/-- `shaPad` with its bit length written as two words computed on naturals. -/
theorem shaPad_eq (m : Bytes) :
    shaPad m = m ++ [0x80] ++ List.replicate (shaPadZeros m.length) 0x00 ++
      be32 (BitVec.ofNat 32 (8 * m.length / 2 ^ 32)) ++ be32 (BitVec.ofNat 32 (8 * m.length)) := by
  obtain ⟨hhigh, hlow⟩ := extractLsb'_ofNat_words (8 * m.length)
  rw [shaPad, hhigh, hlow]

/-- The zero bytes leave 8 bytes of the last block. -/
theorem shaPadZeros_spec (n : Nat) : (n + 1 + shaPadZeros n) % 64 = 56 := by
  unfold shaPadZeros
  omega

/-- No smaller number of zero bytes leaves 8 bytes of a block. -/
theorem shaPadZeros_least {n j : Nat} (h : j < shaPadZeros n) : (n + 1 + j) % 64 ≠ 56 := by
  unfold shaPadZeros at h
  omega

/-! ## The blocks and their words (41_checksum.md R251) -/

theorem shaPad_length_eq_blocks (m : Bytes) : (shaPad m).length = 64 * ((shaPad m).length / 64) :=
  (Nat.mul_div_cancel' (Nat.dvd_of_mod_eq_zero (shaPad_length_mod m))).symm

/-- A whole number of blocks is cut without rest. -/
theorem shaChunks_flatten {n : Nat} {p : Bytes} (h : p.length = 64 * n) : (shaChunks n p).flatten = p := by
  induction n generalizing p with
  | zero => exact (List.length_eq_zero_iff.mp h).symm
  | succ n ih =>
    have hrest : (p.drop 64).length = 64 * n := by rw [List.length_drop]; omega
    rw [shaChunks, List.flatten_cons, ih hrest, List.take_append_drop]

/-- Each piece of a whole number of blocks is a full block. -/
theorem length_of_mem_shaChunks {n : Nat} {p b : Bytes} (h : p.length = 64 * n) (hb : b ∈ shaChunks n p) :
    b.length = 64 := by
  induction n generalizing p with
  | zero => simp [shaChunks] at hb
  | succ n ih =>
    rw [shaChunks] at hb
    cases hb with
    | head => rw [List.length_take]; omega
    | tail _ hb => exact ih (by rw [List.length_drop]; omega) hb

/-- Word `t` of a block is read big-endian from its bytes 4t to 4t+3. -/
theorem shaBlockWords_getElem? (b : Bytes) {t : Nat} (ht : t < 16) :
    (shaBlockWords b)[t]? =
      some (b.getD (4 * t) 0 ++ b.getD (4 * t + 1) 0 ++ b.getD (4 * t + 2) 0 ++ b.getD (4 * t + 3) 0) := by
  have hword : (shaBlockWords b)[t]? = some (fromBE32 (b.drop (4 * t))) := by simp [shaBlockWords, ht]
  simp only [hword, fromBE32, List.getD_eq_getElem?_getD, List.getElem?_drop, Nat.add_zero]

/-- Settles O42: the padding, the blocks and the words of a block, each by its lemma above. -/
theorem shaPadding : Obligations.ShaPadding := by
  refine ⟨fun m _ => ⟨shaPadZeros m.length, ?pad, ?spec, ?least⟩, fun m => ⟨?flatten, ?full⟩, ?words⟩
  case pad => exact shaPad_eq m
  case spec => exact shaPadZeros_spec m.length
  case least => exact fun _ => shaPadZeros_least
  case flatten => exact shaChunks_flatten (shaPad_length_eq_blocks m)
  case full => exact fun _ => length_of_mem_shaChunks (shaPad_length_eq_blocks m)
  case words => exact fun b _ => shaBlockWords_getElem? b

end Sys2Proof.Machine
end

section
/-! PROOF. The cipher (42_cipher.md R301, R312 to R314): deciphering against enciphering, chunks, the register after 16
bytes, and the S-box as the affine map of the inverse. -/

namespace Sys2Proof.Machine

/-! ## Deciphering undoes enciphering (42_cipher.md R312) -/

/-- Both engines shift the same ciphertext byte in, so they share every keystream byte and the final register. -/
theorem dec_enc (k : Secret) (sr : Block) (p : Bytes) : dec k sr (enc k sr p).1 = (p, (enc k sr p).2) := by
  induction p generalizing sr with
  | nil => rfl
  | cons b p ih =>
    have hbyte : b ^^^ keystreamByte k sr ^^^ keystreamByte k sr = b := by
      rw [BitVec.xor_assoc, BitVec.xor_self, BitVec.xor_zero]
    rw [enc_cons, dec_cons, ih, hbyte]

/-- Settles O44: `dec_enc`, and DecByte at the first byte. -/
theorem decipherUndoesEncipher : Obligations.DecipherUndoesEncipher := by
  refine ⟨fun k sr p => ?inverse, fun k sr c cs => ⟨?bytes, ?register, ?shift⟩⟩
  case inverse => simp [dec_enc]
  case bytes => rfl
  case register => rfl
  case shift => exact shiftIn_toList sr c

/-! ## Chunks (42_cipher.md R313) -/

/-- The engine goes on after `a` from the register it left there. -/
theorem enc_append (k : Secret) (sr : Block) (a b : Bytes) :
    enc k sr (a ++ b) = ((enc k sr a).1 ++ (enc k (enc k sr a).2 b).1, (enc k (enc k sr a).2 b).2) := by
  induction a generalizing sr with
  | nil => rfl
  | cons p a ih => simp [enc_cons, ih]

/-- The deciphering engine goes on after `a` from the register it left there. -/
theorem dec_append (k : Secret) (sr : Block) (a b : Bytes) :
    dec k sr (a ++ b) = ((dec k sr a).1 ++ (dec k (dec k sr a).2 b).1, (dec k (dec k sr a).2 b).2) := by
  induction a generalizing sr with
  | nil => rfl
  | cons c a ih => simp [dec_cons, ih]

/-- Settles O45: `enc_append` and `dec_append`, bytes and register. -/
theorem chunkIndependence : Obligations.ChunkIndependence := by
  intro k sr a b
  rw [enc_append, dec_append]
  exact ⟨rfl, rfl, rfl, rfl⟩

/-! ## The register after 16 bytes (42_cipher.md R314) -/

/-- The register is a window over the old register followed by the ciphertext. -/
theorem dec_register_toList (k : Secret) (sr : Block) (c : Bytes) :
    (dec k sr c).2.toList = (sr.toList ++ c).drop c.length := by
  induction c generalizing sr with
  | nil => simp
  | cons b c ih =>
    have hwindow : sr.toList.drop 1 ++ b :: c = (sr.toList ++ b :: c).drop 1 :=
      (List.drop_append_of_le_length (by simp)).symm
    calc (dec k sr (b :: c)).2.toList
        = (sr.toList.drop 1 ++ b :: c).drop c.length := by simp [dec_cons, ih]
      _ = (sr.toList ++ b :: c).drop (b :: c).length := by
        rw [hwindow, List.drop_drop, List.length_cons, Nat.add_comm]

/-- After 16 bytes nothing of the old register is left in the window. -/
theorem dec_register_of_long (k : Secret) (sr : Block) {c : Bytes} (h : 16 ≤ c.length) :
    (dec k sr c).2.toList = c.drop (c.length - 16) := by
  rw [dec_register_toList, List.drop_append, Vector.length_toList,
    List.drop_eq_nil_of_le (by rwa [Vector.length_toList]), List.nil_append]

/-- The enciphering engine leaves the register its ciphertext leaves on deciphering. -/
theorem enc_register_of_long (k : Secret) (sr : Block) {p : Bytes} (h : 16 ≤ p.length) :
    (enc k sr p).2.toList = (enc k sr p).1.drop (p.length - 16) := by
  have hlong : 16 ≤ (enc k sr p).1.length := by rwa [enc_length]
  simpa [dec_enc] using dec_register_of_long k sr hlong

/-- Two engines fed the same 16 bytes or more hold the same register. -/
theorem dec_register_eq_of_long (k : Secret) (sr sr' : Block) {c : Bytes} (h : 16 ≤ c.length) :
    (dec k sr c).2 = (dec k sr' c).2 :=
  Vector.toList_inj.mp ((dec_register_of_long k sr h).trans (dec_register_of_long k sr' h).symm)

/-- Settles O46: the window of the register, for one engine of each direction and for two engines. -/
theorem selfSynchronization : Obligations.SelfSynchronization := by
  refine ⟨fun k sr _ => enc_register_of_long k sr, fun k sr _ => dec_register_of_long k sr, ?decDec, ?encDec⟩
  case decDec =>
    intro k sr sr' c d h
    rw [dec_register_eq_of_long k sr sr' h]
  case encDec =>
    intro k sr sr' p d h
    have hlong : 16 ≤ (enc k sr p).1.length := by rwa [enc_length]
    rw [dec_register_eq_of_long k sr' sr hlong, dec_enc]

/-! ## The S-box (42_cipher.md R301) -/

/-- The inverse of the affine map A: the rotations by 1, 3 and 6 undo its five, and 0x05 undoes its 0x63. -/
def sboxAffineInv (b : Byte) : Byte := b.rotateLeft 1 ^^^ b.rotateLeft 3 ^^^ b.rotateLeft 6 ^^^ 0x05

theorem sboxAffine_sboxAffineInv : ∀ b : Byte, sboxAffine (sboxAffineInv b) = b := by decide +kernel

/-- The inverse in GF(2^8), read back from the table through the affine map. -/
def gfInv (a : Byte) : Byte := sboxAffineInv (sbox a)

theorem gfInv_zero : gfInv 0 = 0 := by decide +kernel

/-- One product for each entry of the table: what is read back is the inverse. -/
theorem gfMul_gfInv : ∀ a : Byte, a ≠ 0 → gfMul a (gfInv a) = 1 := by decide +kernel

theorem sbox_eq_sboxAffine_gfInv (a : Byte) : sbox a = sboxAffine (gfInv a) :=
  (sboxAffine_sboxAffineInv (sbox a)).symm

/-- Settles O43: the inverse is read back from the table, so what remains of the claim is that it is the inverse. -/
theorem sboxIsAffineInverse : Obligations.SboxIsAffineInverse :=
  ⟨gfInv, gfInv_zero, gfMul_gfInv, sbox_eq_sboxAffine_gfInv⟩

end Sys2Proof.Machine
end

section
/-! PROOF. The family of 43_compression.md: Deflate0 and its length, what the inflater makes of stored blocks, the round
trip and the marker at every level, and the fixed codes. -/

namespace Sys2Proof.Machine

/-! ## Deflate0 (43_compression.md R371) -/

/-- The turns of Deflate0's loop beyond the length of the plaintext are not used. -/
theorem storedChunks_of_length_le {fuel : Nat} {p : Bytes} (h : p.length ≤ fuel) :
    storedChunks fuel p = storedChunks p.length p := by
  induction hn : p.length using Nat.strongRecOn generalizing fuel p with
  | ind n ih =>
    subst hn
    cases p with
    | nil => cases fuel <;> rfl
    | cons b p =>
      obtain ⟨fuel, rfl⟩ : ∃ m, fuel = m + 1 := ⟨fuel - 1, by simp at h; omega⟩
      have hrest : ((b :: p).drop Config.storedMax).length ≤ p.length := by
        simp [Config.storedMax]
      have hless : ((b :: p).drop Config.storedMax).length < (b :: p).length := Nat.lt_succ_of_le hrest
      have hfuel : p.length ≤ fuel := by simpa using h
      rw [List.length_cons, storedChunks, storedChunks, ih _ hless hrest rfl, ih _ hless (hrest.trans hfuel) rfl]

/-- Deflate0 takes one stored block off the front and goes on with the rest. -/
theorem deflate0_of_ne_nil {p : Bytes} (hp : p ≠ []) :
    deflate0 p = storedChunk (p.take Config.storedMax) ++ deflate0 (p.drop Config.storedMax) := by
  obtain ⟨n, hn⟩ : ∃ n, p.length = n + 1 := Nat.exists_eq_add_one.mpr (List.length_pos_iff.mpr hp)
  have hrest : (p.drop Config.storedMax).length ≤ n := by
    rw [List.length_drop, hn, Config.storedMax]; omega
  rw [deflate0, hn, storedChunks, if_neg hp, storedChunks_of_length_le hrest, List.append_assoc, deflate0]

@[simp] theorem deflate0_nil : deflate0 [] = Config.syncMarker := rfl

/-- The marker is the stored block of no bytes. -/
theorem syncMarker_eq_storedChunk : Config.syncMarker = storedChunk [] := by decide

@[simp] theorem storedChunk_length (ch : Bytes) : (storedChunk ch).length = 5 + ch.length := by
  simp [storedChunk]; omega

/-- Induction along the stored blocks of Deflate0: the empty plaintext, and one block before the rest. -/
theorem storedChunk_induction {motive : Bytes → Prop} (nil : motive [])
    (block : ∀ p, p ≠ [] → motive (p.drop Config.storedMax) → motive p) (p : Bytes) : motive p := by
  induction hn : p.length using Nat.strongRecOn generalizing p with
  | ind n ih =>
    by_cases hp : p = []
    · exact hp ▸ nil
    · have hpos := List.length_pos_iff.mpr hp
      refine block p hp (ih _ ?_ _ rfl)
      rw [← hn, List.length_drop, Config.storedMax]
      omega

/-- The length of Deflate0's output is exactly STORED_BOUND: five bytes for each block and for the marker. -/
theorem deflate0_length (p : Bytes) : (deflate0 p).length = storedBound p.length := by
  induction p using storedChunk_induction with
  | nil => rfl
  | block p hp ih =>
    have hpos := List.length_pos_iff.mpr hp
    rw [deflate0_of_ne_nil hp, List.length_append, storedChunk_length, ih, List.length_take, List.length_drop]
    unfold storedBound Config.storedMax
    omega

/-- Settles O48: the empty case, the first block, and the length by induction along the blocks. -/
theorem level0Form : Obligations.Level0Form := by
  refine ⟨?empty, fun p hp => ?block, fun p => ?length⟩
  case empty => exact deflate0_nil
  case block => rw [deflate0_of_ne_nil hp, storedChunk, List.length_take, Nat.min_comm]; rfl
  case length => rw [deflate0_length, storedBound, Nat.add_comm 65534]

/-! ## Reading a stored block that starts on a byte boundary (43_compression.md R350, R352) -/

/-- A bit of a zero byte is 0. -/
theorem readBit_of_zero_byte {inp : Bytes} {pos : Nat} (h : inp[pos / 8]? = some 0x00) :
    readBit inp pos = .ok (0, pos + 1) := by
  simp [readBit, h]

/-- Bits read within a zero byte are 0. -/
theorem readBits_of_zero_byte {inp : Bytes} {n k pos : Nat} (h : inp[n]? = some 0x00) (hlow : 8 * n ≤ pos)
    (hhigh : pos + k ≤ 8 * n + 8) : readBits inp k pos = .ok (0, pos + k) := by
  induction k generalizing pos with
  | zero => rfl
  | succ k ih =>
    have hbyte : pos / 8 = n := by omega
    rw [readBits, readBit_of_zero_byte (hbyte ▸ h)]
    simp only [ih (pos := pos + 1) (by omega) (by omega)]
    rw [Nat.add_right_comm, Nat.add_assoc]

/-- The three header bits end in the first byte, and LEN starts at the next. -/
theorem alignPos_header (n : Nat) : alignPos (8 * n + 3) = 8 * (n + 1) := by
  unfold alignPos
  omega

/-- A 16-bit number is read back from its two bytes. -/
theorem fromLE_leBytes_two {v : Nat} (h : v < 2 ^ 16) : fromLE (leBytes 2 v) = v := by
  rw [fromLE_leBytes]
  exact Nat.mod_eq_of_lt h

/-- The two length fields of a stored block, and its bytes. -/
def storedBody (ch : Bytes) : Bytes := leBytes 2 ch.length ++ (leBytes 2 (ch.length ^^^ 0xFFFF) ++ ch)

theorem storedChunk_eq_cons (ch : Bytes) : storedChunk ch = 0x00 :: storedBody ch := by
  simp [storedChunk, storedBody]

/-- A stored block with the length fields that Deflate0 writes gives its bytes, and ends after them. -/
theorem storedBlock_storedBody {inp ch rest out : Bytes} {pos : Nat}
    (hinp : inp.drop (alignPos pos / 8) = storedBody ch ++ rest) (hch : ch.length ≤ Config.storedMax)
    (hout : out.length + ch.length ≤ Config.maxPlainLen) :
    storedBlock inp pos out = .ok (ch.length, alignPos pos + 32 + 8 * ch.length, out ++ ch) := by
  have hlen : ch.length < 2 ^ 16 := Nat.lt_succ_of_le hch
  have hnlen : ch.length ^^^ 0xFFFF < 2 ^ 16 := Nat.xor_lt_two_pow hlen (by decide)
  have halign : alignPos pos = 8 * (alignPos pos / 8) := by unfold alignPos; omega
  generalize alignPos pos / 8 = start at hinp halign
  have hsize : inp.length - start = 4 + ch.length + rest.length := by
    rw [← List.length_drop, hinp, storedBody]
    simp only [List.length_append, leBytes_length]
    omega
  have hLen : (inp.drop start).take 2 = leBytes 2 ch.length := by
    rw [hinp, storedBody, List.append_assoc, List.take_left' (leBytes_length _ _)]
  have hafter : inp.drop (start + 2) = leBytes 2 (ch.length ^^^ 0xFFFF) ++ (ch ++ rest) := by
    rw [← List.drop_drop, hinp, storedBody, List.append_assoc, List.drop_left' (leBytes_length _ _), List.append_assoc]
  have hNlen : (inp.drop (start + 2)).take 2 = leBytes 2 (ch.length ^^^ 0xFFFF) := by
    rw [hafter, List.take_left' (leBytes_length _ _)]
  have hbytes : (inp.drop (start + 4)).take ch.length = ch := by
    rw [show start + 4 = start + 2 + 2 from rfl, ← List.drop_drop, hafter, List.drop_left' (leBytes_length _ _),
      List.take_left]
  have hstart : 8 * start / 8 = start := by omega
  have hbody : (8 * start + 32) / 8 = start + 4 := by omega
  unfold storedBlock
  simp only [halign, hstart, hbody, hLen, hNlen, hbytes, fromLE_leBytes_two hlen, fromLE_leBytes_two hnlen]
  rw [if_neg (by omega), if_neg (by simp), if_neg (by omega), if_neg (by simpa [fitsPlain_iff] using hout)]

-------------------------

Within the listing above, locate the line containing "rw [enc_append, dec_append]" and the line containing "have hwindow : sr.toList.drop". Reproduce those two lines and all lines between them exactly, with nothing added.

* **RESULT OF THE TASK**
  rw [enc_append, dec_append]
  exact ⟨rfl, rfl, rfl, rfl⟩

/-! ## The register after 16 bytes (42_cipher.md R314) -/

/-- The register is a window over the old register followed by the ciphertext. -/
theorem dec_register_toList (k : Secret) (sr : Block) (c : Bytes) :
    (dec k sr c).2.toList = (sr.toList ++ c).drop c.length := by
  induction c generalizing sr with
  | nil => simp
  | cons b c ih =>
    have hwindow : sr.toList.drop 1 ++ b :: c = (sr.toList ++ b :: c).drop 1 :=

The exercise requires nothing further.